23. The method of claim 22, wherein, the actual state data x of the first microgrid at the n time point n , or the actual state data x at the n time point n and the control signal u at the n-1 time point n-1 , and input the first supplementary control model to calculate the first deviation Δx at the n time point n Before the above, the method further comprises: receiving a first enable signal sent by the first local modeling device.
24. The method of claim 23, wherein, The condition for receiving the first enable signal includes: The difference between the predicted first deviation obtained by inputting the first data into the first supplementary control model and the first deviation in the first sample set is less than a third threshold.

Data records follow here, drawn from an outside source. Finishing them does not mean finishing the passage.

/-! ## Pipeline (40_pipeline.md) -/

/-- R111: REQUEST does nothing without a completion; with one it clears TCF and invalidates the finished descriptor, and
hands out the vacated buffer with the targets of that moment when a replacement is queued. -/
def Obligations.RequestFollowsItsRule : Prop :=
  ∀ (s : State) (ch : ChanIdx) (c r : Chan), s.chans[ch.toNat]? = some c →
    r = { c with
      tcf := false
      desc0 := if c.doneIdx = 0 then { c.desc0 with valid := false } else c.desc0
      desc1 := if c.doneIdx = 1 then { c.desc1 with valid := false } else c.desc1 } →
    encode (.request ch) = (0x4#4 ++ ch ++ 0#52 : CmdWord) ∧
    (c.tcf = false → exec (.request ch) s = .next { s with rsp := { sts := .ok, isSome := false, val := 0 } }) ∧
    (c.tcf = true → c.nextValid = false →
      exec (.request ch) s = .next (s.finish ch.toNat r { sts := .ok, isSome := false, val := 0 })) ∧
    (c.tcf = true → c.nextValid = true →
      exec (.request ch) s = .next (s.finish ch.toNat
        { r with
          curBuf := 1 - c.curBuf
          active := 1 - c.active
          nextValid := false
          frValid := true
          frPeriod := c.tgtPeriod
          frAmp := c.tgtAmp
          frInv := c.tgtInv
          frPhase := c.phase }
        { sts := .ok, isSome := true, val := c.curBuf.zeroExtend 64 }))

/-- R112: SUBMIT refuses anything but the filled SW-held buffer; otherwise it queues it on the idle descriptor, advances
the phase modulo TGT_PERIOD, leaves a running engine alone and re-fetches for a paused one. -/
def Obligations.SubmitFollowsItsRule : Prop :=
  ∀ (s : State) (ch : ChanIdx) (buf : Slot) (c q : Chan), s.chans[ch.toNat]? = some c →
    q = { c with
      desc0 := if c.active = 1 then { valid := true, buf := buf } else c.desc0
      desc1 := if c.active = 0 then { valid := true, buf := buf } else c.desc1
      phase := BitVec.ofNat 32 ((c.phase.toNat + s.block.bufLen * c.cfg.spacing.toNat) % c.tgtPeriod.toNat)
      nextValid := true } →
    encode (.submit ch buf) = (0x6#4 ++ ch ++ (0#51 ++ buf) : CmdWord) ∧
    (c.nextValid = true ∨ c.frValid = true ∨ buf ≠ 1 - c.curBuf →
      exec (.submit ch buf) s = .next (s.finish ch.toNat
        { c with chErr := { c.chErr with protocol := true } } { sts := .protocol, isSome := false, val := 0 })) ∧
    (c.nextValid = false → c.frValid = false → buf = 1 - c.curBuf → c.tgtPeriod ≠ 0 →
      (c.engRun = true → exec (.submit ch buf) s =
        .next (s.finish ch.toNat q { sts := .ok, isSome := false, val := 0 })) ∧
      (c.engRun = false → (q.desc c.engPtr).valid = true → exec (.submit ch buf) s =
        .next (s.finish ch.toNat { q with engRun := true, engBuf := (q.desc c.engPtr).buf, engBeat := 0 }
          { sts := .ok, isSome := false, val := 0 })) ∧
      (c.engRun = false → (q.desc c.engPtr).valid = false → exec (.submit ch buf) s =
        .next (s.finish ch.toNat q { sts := .ok, isSome := false, val := 0 })))

/-- R113, R114: SET refuses a period of 0, and otherwise writes the three targets and nothing else. -/
def Obligations.SetFollowsItsRule : Prop :=
  ∀ (s : State) (ch : ChanIdx) (period : Period) (amp : Sample) (inv : Bool) (c : Chan),
    s.chans[ch.toNat]? = some c →
    encode (.set ch period amp inv) = (0x7#4 ++ ch ++ (BitVec.ofBool inv ++ 0#3 ++ amp ++ period) : CmdWord) ∧
    (period = 0 → exec (.set ch period amp inv) s = .next (s.finish ch.toNat
      { c with chErr := { c.chErr with precond := true } } { sts := .precond, isSome := false, val := 0 })) ∧
    (period ≠ 0 → exec (.set ch period amp inv) s = .next (s.finish ch.toNat
      { c with tgtPeriod := period, tgtAmp := amp, tgtInv := inv } { sts := .ok, isSome := false, val := 0 }))

/-- R122, R123: a beat of a running engine moves one sample to the output; the last one of a descriptor records MISSED
if TCF is still set, sets TCF and DONE_IDX, and runs the other descriptor or pauses. The agent step comes from
State.pending (the model's choice, log 1). -/
def Obligations.BeatMovesOneSample : Prop :=
  ∀ (s : State) (ch : ChanIdx) (rest : List Event) (c d : Chan) (v : Sample),
    s.config.Valid → s.pending = .beat ch :: rest → s.chans[ch.toNat]? = some c →
    c.engRun = true → c.engBeat.toNat < s.block.bufLen →
    v = c.mem.read (c.engBuf.toNat * s.block.bufLen + c.engBeat.toNat) →
    d = { c with
      ampReg := v
      out := c.out ++ [v]
      engBeat := BitVec.ofNat 32 (c.engBeat.toNat + 1)
      chErr := { c.chErr with missed := c.chErr.missed || c.tcf }
      tcf := true
      doneIdx := c.engPtr
      engPtr := 1 - c.engPtr } →
    (c.engBeat.toNat + 1 ≠ s.block.bufLen →
      step s = .next { s with
        pending := rest
        chans := s.chans.set ch.toNat
          { c with ampReg := v, out := c.out ++ [v], engBeat := BitVec.ofNat 32 (c.engBeat.toNat + 1) } }) ∧
    (c.engBeat.toNat + 1 = s.block.bufLen → (c.desc (1 - c.engPtr)).valid = true →
      step s = .next { s with
        pending := rest
        chans := s.chans.set ch.toNat
          { d with engRun := true, engBuf := (c.desc (1 - c.engPtr)).buf, engBeat := 0 } }) ∧
    (c.engBeat.toNat + 1 = s.block.bufLen → (c.desc (1 - c.engPtr)).valid = false →
      step s = .next { s with pending := rest, chans := s.chans.set ch.toNat { d with engRun := false } })

/-- R120, R124: a trigger event while the engine is paused changes nothing. The agent step comes from State.pending
(the model's choice, log 1). -/
def Obligations.PausedTriggerHasNoEffect : Prop :=
  ∀ (s : State) (ch : ChanIdx) (rest : List Event) (c : Chan),
    s.config.Valid → s.pending = .beat ch :: rest → s.chans[ch.toNat]? = some c → c.engRun = false →
    step s = .next { s with pending := rest }

/-- What REQUEST, SUBMIT and SET leave unchanged. -/
def Obligations.PipelineCommandsFrame : Prop :=
  ∀ (s t : State) (ch : ChanIdx),
    (exec (.request ch) s = .next t →
      onlyChannel ch.toNat s t fun c c' =>
        c' = { c with
          tcf := c'.tcf
          desc0 := { c.desc0 with valid := c'.desc0.valid }, desc1 := { c.desc1 with valid := c'.desc1.valid }
          curBuf := c'.curBuf, active := c'.active, nextValid := c'.nextValid
          frValid := c'.frValid, frPeriod := c'.frPeriod, frAmp := c'.frAmp, frInv := c'.frInv
          frPhase := c'.frPhase } ∧
        ∀ a, c'.mem.read a = c.mem.read a) ∧
    (∀ buf : Slot, exec (.submit ch buf) s = .next t →
      onlyChannel ch.toNat s t fun c c' =>
        c' = { c with
          desc0 := c'.desc0, desc1 := c'.desc1, phase := c'.phase, nextValid := c'.nextValid
          engRun := c'.engRun, engBuf := c'.engBuf, engBeat := c'.engBeat
          chErr := { c.chErr with protocol := c'.chErr.protocol } } ∧
        c'.desc c.active = c.desc c.active ∧
        ∀ a, c'.mem.read a = c.mem.read a) ∧
    (∀ (period : Period) (amp : Sample) (inv : Bool), exec (.set ch period amp inv) s = .next t →
      onlyChannel ch.toNat s t fun c c' =>
        c' = { c with
          tgtPeriod := c'.tgtPeriod, tgtAmp := c'.tgtAmp, tgtInv := c'.tgtInv
          chErr := { c.chErr with precond := c'.chErr.precond } } ∧
        ∀ a, c'.mem.read a = c.mem.read a)

/-- R42, R69: right after a SUBMIT that is accepted the phase is below the target period. -/
def Obligations.PhaseBelowTargetAfterSubmit : Prop :=
  ∀ (s t : State) (ch : ChanIdx) (buf : Slot) (c' : Chan),
    exec (.submit ch buf) s = .next t → t.rsp.sts = .ok → t.chans[ch.toNat]? = some c' →
    c'.phase.toNat < c'.tgtPeriod.toNat

/-- n phase advances by one buffer, from phase 0 and modulo a constant period, give n × BUF_LEN × SPACING modulo that
period: the arithmetic of R128. -/
def Obligations.PhaseAdvancesAddUpModuloThePeriod : Prop :=
  ∀ (bufLen n : Nat) (spacing period : Period), period ≠ 0 →
    ((fun x => advancePhase bufLen spacing x period)^[n] 0).toNat =
      (n * bufLen * spacing.toNat) % period.toNat

/-- R128 along a run: while a channel's target period stays p and no RESET comes, its phase is the number of buffers
submitted since the start × BUF_LEN × SPACING modulo p, whatever else the agents do. A buffer is submitted where NEXT_VALID
rises. -/
def Obligations.PhaseFollowsTheSubmitsOfARun : Prop :=
  ∀ (len : Option Nat) (s : Nat → State) (e : Nat → Event) (n m : Nat) (c : Nat → Chan) (p : Period),
    IsRun len s e → hasState len m →
    (∀ i, i ≤ m → (s i).chans[n]? = some (c i) ∧ (c i).tgtPeriod = p) → (∀ i, i < m → e i ≠ .reset) →
    (c m).phase.toNat =
      (((List.range m).filter fun i => !(c i).nextValid && (c (i + 1)).nextValid).length *
        (s 0).block.bufLen * (c 0).cfg.spacing.toNat) % p.toNat

/-- R66 (f), R112 corner case (d): while MISSED is not recorded, a SUBMIT accepted while the engine is paused runs the
buffer just submitted, from its first sample. -/
def Obligations.SubmitResumesWithTheSubmittedBuffer : Prop :=
  ∀ (s t : State) (ch : ChanIdx) (buf : Slot) (c c' : Chan),
    s.chans[ch.toNat]? = some c → PipelineInv c → c.chErr.missed = false → c.engRun = false →
    exec (.submit ch buf) s = .next t → t.rsp.sts = .ok → t.chans[ch.toNat]? = some c' →
    c'.engRun = true ∧ c'.engBuf = buf ∧ c'.engBeat = 0 ∧ c'.engPtr = 1 - c'.active ∧ swHeld c' = none ∧
    queued c' = some buf

/-- R126: while MISSED is not recorded, REQUEST hands out a buffer that was not queued, is SW-held afterwards, and is not
the one a running engine transfers from. -/
def Obligations.RequestNeverHandsOutAPlayingBuffer : Prop :=
  ∀ (s t : State) (ch : ChanIdx) (c c' : Chan),
    s.chans[ch.toNat]? = some c → PipelineInv c → c.chErr.missed = false →
    exec (.request ch) s = .next t → t.rsp.isSome = true → t.chans[ch.toNat]? = some c' →
    ∃ b : Slot, t.rsp.val = b.zeroExtend 64 ∧ queued c ≠ some b ∧ swHeld c' = some b ∧
      (c'.engRun = true → c'.engBuf ≠ b)

/-- The inductive pipeline invariant gives R66 (a) to (f) wherever MISSED is not recorded. -/
def Obligations.PipelineInvGivesItsClauses : Prop :=
  ∀ c : Chan, PipelineInv c → c.chErr.missed = false → PipelineClauses c

/-! ## Synthesis (41_synthesis.md) -/

/-- R141 with R140: FILL refuses without a request; with one it leaves every sample of the SW-held buffer at the square
wave of the request, every other sample as it was, and consumes the request. -/
def Obligations.FillFollowsItsRule : Prop :=
  ∀ (s : State) (ch : ChanIdx) (c : Chan), s.chans[ch.toNat]? = some c →
    encode (.fill ch) = (0x5#4 ++ ch ++ 0#52 : CmdWord) ∧
    (c.frValid = false → exec (.fill ch) s = .next (s.finish ch.toNat
      { c with chErr := { c.chErr with protocol := true } } { sts := .protocol, isSome := false, val := 0 })) ∧
    (c.frValid = true → c.frPeriod ≠ 0 → c.mem.wf →
      ∃ m : Memory,
        exec (.fill ch) s = .next (s.finish ch.toNat { c with mem := m, frValid := false }
          { sts := .ok, isSome := true, val := (1 - c.curBuf).zeroExtend 64 }) ∧
        m.wf ∧
        (∀ i, i < s.block.bufLen → m.read ((1 - c.curBuf).toNat * s.block.bufLen + i) =
          if ¬ (c.frPeriod.toNat < 2 * ((c.frPhase.toNat + i * c.cfg.spacing.toNat) % c.frPeriod.toNat) ↔
              c.frInv = true)
          then c.frAmp else 0) ∧
        (∀ a, ¬ ((1 - c.curBuf).toNat * s.block.bufLen ≤ a ∧
            a < (1 - c.curBuf).toNat * s.block.bufLen + s.block.bufLen) → m.read a = c.mem.read a))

25. A microgrid control system, comprising: The system comprises a central modeling device, N local modeling devices, N end controllers and N microgrids, wherein the central modeling device is communicatively connected with the local modeling devices, the N local modeling devices comprise a first local modeling device, the N end controllers comprise a first end controller, the N microgrids comprise a first microgrid, the first local modeling device is communicatively connected with the first end controller, the first end controller is communicatively connected with the first microgrid, the microgrid comprises a local controller of one or more distributed energy sources, and N is a positive integer; the central modeling device is the electronic device of any one of claims 10-12, the first local modeling device is the electronic device of any one of claims 13-21, and the first end controller is the electronic device of any one of claims 22-24.

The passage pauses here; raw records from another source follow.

-- ==== Sys2Proof/Tests/Slice0.lean ====
section
/-! SUPPORT. The model's own tests. Expected values come from 95_test_vectors.md (named at each test) or are written out from
the encoding of 30_encoding.md R91. Below them, for each obligation with hypotheses, a witness that its hypotheses are met
together. -/

namespace Sys2Proof.Tests

open Sys2Proof.Machine

/-! ## Decoding: the words of 95_test_vectors.md 2.1 and 30_encoding.md R99 -/

theorem test_decode_on : decode 0x1000000000030040#64 = .ok (.on 0 64 3) := by decide
theorem test_decode_on_channel_2 : decode 0x102000000001007F#64 = .ok (.on 2 127 1) := by decide
theorem test_decode_off : decode 0x2000000000000063#64 = .ok (.off 0 99) := by decide
theorem test_decode_update : decode 0x3000000000000000#64 = .ok (.update 0) := by decide
theorem test_decode_request : decode 0x4000000000000000#64 = .ok (.request 0) := by decide
theorem test_decode_fill : decode 0x5000000000000000#64 = .ok (.fill 0) := by decide
theorem test_decode_submit : decode 0x6000000000000001#64 = .ok (.submit 0 1) := by decide
theorem test_decode_set : decode 0x7008006400000004#64 = .ok (.set 0 4 100 true) := by decide
theorem test_decode_set_all_ones : decode 0x7008FFFFFFFFFFFF#64 = .ok (.set 0 0xFFFFFFFF 0xFFFF true) := by decide
theorem test_decode_cal : decode 0x8000000000000000#64 = .ok (.cal 0) := by decide
theorem test_decode_read : decode 0x9000000000000026#64 = .ok (.read 0 0x26) := by decide
theorem test_decode_rdbuf : decode 0xA000000100000003#64 = .ok (.rdbuf 0 1 3) := by decide

/-- ON on channel 0xA5 with VEL 0x81 and HARM 0x8001, bit by bit from R91: op 0001, channel, 20 zeros, HARM, 8 zeros, VEL. -/
theorem test_decode_on_bits :
    decode 0b0001101001010000000000000000000010000000000000010000000010000001#64 = .ok (.on 0xA5 0x81 0x8001) := by
  decide

/-- RDBUF on channel 1, buffer 1, INDEX 2^31 + 1, bit by bit from R91. -/
theorem test_decode_rdbuf_bits :
    decode 0b1010000000010000000000000000000110000000000000000000000000000001#64 = .ok (.rdbuf 1 1 0x80000001) := by
  decide

theorem test_decode_reserved_opcodes :
    decode 0x0000000000000000#64 = .error .reservedOpcode ∧ decode 0xB000000000000000#64 = .error .reservedOpcode ∧
    decode 0xF000000000000000#64 = .error .reservedOpcode := by decide

theorem test_decode_reserved_bits :
    decode 0x100000000001017F#64 = .error .reservedBit ∧ decode 0x100000010001007F#64 = .error .reservedBit ∧
    decode 0x7001006400000004#64 = .error .reservedBit ∧ decode 0x6000000000000002#64 = .error .reservedBit ∧
    decode 0x4000000000000001#64 = .error .reservedBit ∧ decode 0xA000000200000000#64 = .error .reservedBit := by decide

theorem test_decode_table_word : decodeTableWord 64 0x3000000000000000 = some (.update 0) ∧
    decodeTableWord 64 0 = none := by decide

/-! ## Well-formedness: one ill-formed command for each check, refused (2.1) -/

theorem test_wf_channel : ¬ (Instr.on 1 127 1).WellFormed 1 8 ∧ (Instr.on 0 127 1).WellFormed 1 8 := by decide
theorem test_wf_register : ¬ (Instr.read 0 0x27).WellFormed 1 8 ∧ (Instr.read 0 0x26).WellFormed 1 8 := by decide
theorem test_wf_index : ¬ (Instr.rdbuf 0 0 8).WellFormed 1 8 ∧ (Instr.rdbuf 0 0 7).WellFormed 1 8 := by decide

/-! ## Small states -/

/-- The state an outcome goes on with. -/
def nextOf : Host.Outcome State Fault Refusal → Option State
  | .next t => some t
  | .fault _ => none
  | .refused _ => none

/-- A decidable fact of the next state, found by evaluating it. -/
theorem met {o : Host.Outcome State Fault Refusal} {p : State → Prop} [DecidablePred p]
    (h : (nextOf o).any (fun t => decide (p t)) = true) : ∃ t, o = .next t ∧ p t := by
  cases o with
  | next t => exact ⟨t, rfl, of_decide_eq_true h⟩
  | fault _ => cases h
  | refused _ => cases h

/-- A block of one channel, with buffers of n samples. -/
def oneChan (n : Nat) (c : Chan) : State :=
  { State.powerOn { block := { Config.bench.block with bufLen := n }, chans := [] } with chans := [c] }

/-- Configuration E with a meter, at reset. -/
def chanE : Chan := Chan.powerOn ChanCfg.configE

/-- Configuration E without a meter, at reset. -/
def chanN : Chan := Chan.powerOn { ChanCfg.configE with hasMeter := false }

/-- A note at VEL 64, HARM 3 in state e, its deadline at d (V-E2). -/
def noteIn (e : EnvState) (d : Instant) (c : Chan) : Chan :=
  { c with envState := e, envVel := 64, envHarm := 3, dlValid := true, dl := d }

/-- A no-note state with its deadline at d. -/
def meterIn (e : EnvState) (d : Instant) : Chan :=
  { chanE with envState := e, dlValid := true, dl := d, capie := decide (e = .sampleFrequency) }

/-- SampleFrequency with a capture pending. -/
def sampling (e : Bool) (m : Period) : Chan :=
  { meterIn .sampleFrequency 420 with meter := { capf := true, merr := e, mval := m } }

/-- A completion of descriptor 0 waits for its REQUEST (the end of V-P2). -/
def completed : Chan := { chanE with tcf := true, engPtr := 1, engBuf := 1 }

/-- After that REQUEST: buffer 0 is handed out, its fill outstanding (the end of V-P3), with targets (5, 100, 0). -/
def handedOut : Chan :=
  { chanE with
    engPtr := 1, engBuf := 1, desc0 := { valid := false, buf := 0 }, curBuf := 1, active := 1, nextValid := false
    tgtPeriod := 5, tgtAmp := 100, frValid := true, frPeriod := 5, frAmp := 100 }

/-- Buffer 0 filled, not yet submitted. -/
def filled : Chan := { handedOut with frValid := false }

/-- The underrun of P4 step 6, with buffer 0 filled: the engine paused at descriptor 0. -/
def underrun : Chan :=
  { filled with engPtr := 0, engRun := false, engBeat := 4, doneIdx := 1, desc1 := { valid := false, buf := 1 } }

/-- Channel 0 of a state. -/
def chan0 (t : State) : Chan := (t.chans[0]?).getD chanE

/-- A response `{OK, 1, v}` and `{OK, 0, v}`. -/
def some1 (v : BitVec 64) : Response := { sts := .ok, isSome := true, val := v }
def none0 (v : BitVec 64) : Response := { sts := .ok, isSome := false, val := v }
/-- A refusal `{sts, 0, 0}`. -/
def refuse (k : Status) : Response := { sts := k, isSome := false, val := 0 }

/-! ## Envelope (2.4) -/

/-- V-E2. -/
theorem test_on : ∃ t, exec (.on 0 64 3) (oneChan 8 chanE) = .next t ∧
    (t.rsp = some1 200 ∧ (chan0 t).envState = .attack ∧ (chan0 t).tgtPeriod = 333 ∧ (chan0 t).tgtAmp = 503) :=
  met (by decide)

/-- V-E14: the deadline wraps. -/
theorem test_on_wraps :
    ∃ t, exec (.on 0 127 1)
      { oneChan 8 { chanE with cfg := { ChanCfg.configE with attackTime := 10 } } with now := 0xFFFFFFFFFFFFFFFA } =
        .next t ∧ (t.rsp = some1 4 ∧ (chan0 t).dl = 4) :=
  met (by decide)

/-- V-E4: VEL 99 is ignored. -/
theorem test_off : ∃ t, exec (.off 0 99) { oneChan 8 (noteIn .attack 200 chanE) with now := 10 } = .next t ∧
    (t.rsp = some1 30 ∧ (chan0 t).envState = .release ∧ (chan0 t).tgtPeriod = 333 ∧ (chan0 t).tgtAmp = 151 ∧
      (chan0 t).tgtInv = true ∧ (chan0 t).envVel = 64) :=
  met (by decide)

/-- V-E13: a late UPDATE makes one transition. -/
theorem test_update_late : ∃ t, exec (.update 0) { oneChan 8 (noteIn .attack 200 chanE) with now := 1000 } = .next t ∧
    (t.rsp = none0 0 ∧ (chan0 t).envState = .sustain ∧ (chan0 t).dlValid = false ∧ (chan0 t).dl = 200) :=
  met (by decide)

26. An electronic device, comprising: The electronic device comprises one or more processors and one or more memories; wherein the one or more memories are coupled with the one or more processors, and the one or more memories are configured to store computer program codes, the computer program codes comprising computer instructions which, when executed by the one or more processors, cause the execution of the method of any one of claims 10-12, 13-21 or 22-24.
27. A computer readable storage medium having stored thereon a computer program, characterized in that, The computer program, when running on an electronic device, causes the execution of the method of any one of claims 10-12, 13-21 or 22-24.
28. A computer program product comprising a computer program, characterised in that, The computer program, when executed by a processor, implements the method of any one of claims 10-12, 13-21 or 22-24.